The film was a tribute to famous DJ Bill Randle, who
financed the film himself and arranged for performances by Elvis, Bill Haley,
Johnnie Ray, La Vern Baker and others at Cleveland’s Brooklyn High School.
Elvis performed five songs but it’s not known how many made it into the 48
minutes long documentary.
The film was edited down to 20 minutes for national
distribution, but this mysteriously never occurred. Parts of it were shown on
local television, but since then the film has been shrouded in mystery. Randle spoke only obliquely about the film,
and seldom consistently. Music historian Jim Dawson has claimed Randle sold the
footage to music producer Ray Santelli in 1992, who then sold it swiftly to Polygram.
It is now said to exist within Universal’s archive, but no one knows for sure.
Ingagi
There’s an argument that King Kong might not have been made
if it wasn't for Ingagi. Made three years earlier, Ingagi was a documentary
charting the adventures of British explorer Sir Hubert Winstead as he explored
the Belgian (!) Congo, culminating in the discovery of a tribe of naked women
who gave over one of their own as a sex sacrifice to a giant gorilla.
Suspicions towards its authenticity were raised early; Sir
Hubert appeared to be American, the newly discovered Tortadillo appeared to be
a tortoise with feathers and wings stuck on, and the naked tribeswomen’s
genitals always seemed to be conveniently covered by thickets. One of the
lion’s in the film also bore more than a slight resemblance to the one that
roars in the famous MGM production ident.

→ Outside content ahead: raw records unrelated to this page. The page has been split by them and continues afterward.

theorem startSpills_kept {q : List Instr} : ∀ x0 x1 x2 x3, Kept q x0 → Kept q (startSpills x0 x1 x2 x3) := by
  intro x0 x1 x2 x3 h0; unfold startSpills; extract_lets +onlyGivenNames l1; clear_value l1; extract_lets +onlyGivenNames l2
  clear_value l2; extract_lets +onlyGivenNames l3; clear_value l3; apply forEach_kept; intro _ _ _; extract_lets +onlyGivenNames l8
  clear_value l8; extract_lets +onlyGivenNames l9; clear_value l9; apply forEach_kept; intro _ _ _; apply startSpill_kept; assumption
  assumption; assumption

theorem startRecall_kept {q : List Instr} : ∀ x0 x1 x2, Kept q x0 → Kept q (startRecall x0 x1 x2) := by
  intro x0 x1 x2 h0; unfold startRecall; split; assumption; split; split; extract_lets +onlyGivenNames l5
  (have k5 : Kept q l5 := ?_; clear_value l5); apply kept_mk2; apply kept_mem (q := q); assumption; apply kept_host (q := q); assumption
  apply kept_pending; assumption; unfold l5; apply objMove_kept; assumption; split; apply startSpill_kept; assumption; assumption
  assumption

theorem recallLayer_kept {q : List Instr} : ∀ x0 x1 x2, Kept q x0 → Kept q (recallLayer x0 x1 x2) := by
  intro x0 x1 x2 h0; unfold recallLayer; extract_lets +onlyGivenNames l1; clear_value l1; apply forEach_kept; intro _ _ _; split; split
  apply forEach_kept; intro _ _ _; apply startRecall_kept; assumption; assumption; assumption; assumption; assumption

theorem sealSpan_kept {q : List Instr} : ∀ x0 x1 x2 x3, Kept q x0 → Kept q (sealSpan x0 x1 x2 x3).1 := by
  intro x0 x1 x2 x3 h0; unfold sealSpan; split; with_reducible apply kept_p1; assumption; split; with_reducible apply kept_p1; assumption
  split; with_reducible apply kept_p1; assumption; extract_lets +onlyGivenNames l10; clear_value l10; extract_lets +onlyGivenNames l11
  (have k11 : Kept q l11 := ?_; clear_value l11); extract_lets +onlyGivenNames l12; clear_value l12; extract_lets +onlyGivenNames l13
  clear_value l13; extract_lets +onlyGivenNames l14; clear_value l14; split; with_reducible apply kept_p1; apply kept_mk2
  apply kept_mem (q := q); assumption; apply kept_host (q := q); assumption; apply kept_pending; assumption
  extract_lets +onlyGivenNames l24; clear_value l24; with_reducible apply kept_p1; apply kept_mk2; apply kept_mem (q := q); assumption
  apply kept_host (q := q); assumption; apply kept_pending; assumption; unfold l11; split; assumption; apply tokensTouch_kept; assumption

theorem sealSpans_kept {q : List Instr} : ∀ x0 x1 x2 x3, Kept q x0 → Kept q (sealSpans x0 x1 x2 x3).1 := by
  intro x0 x1 x2 x3 h0; unfold sealSpans; apply kept_foldl_fst; intro _ _ _; extract_lets +onlyGivenNames l5
  (have k5 : Kept q l5.1 := ?_; clear_value l5); with_reducible apply kept_p1; assumption; unfold l5; apply sealSpan_kept; assumption
  with_reducible apply kept_p1; assumption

The Hay’s Office were determined to get this smut out of
theatres and tried to get it pulled on the grounds that it was falsified. They
even got a signed affidavit from the actor who played the film’s lead gorilla, stating that it was faked. But when the studios backed off, the film’s
producers took it to independent cinemas. It took three years before it was driven
out of theatres by which time it had made more than $4 million, making it one
of the most profitable of the decade. Reason enough for RKO to invest in
cinema’s most famous giant gorilla epic soon after.
Ingagi hasn’t been seen since. Prints do exist, but the
film’s non-pc content perhaps makes it rather a risky proposition for
distributors. Interestingly enough, the title was appropriated for the otherwise unconnected
Son of Ingagi, Hollywood's first all-black horror film.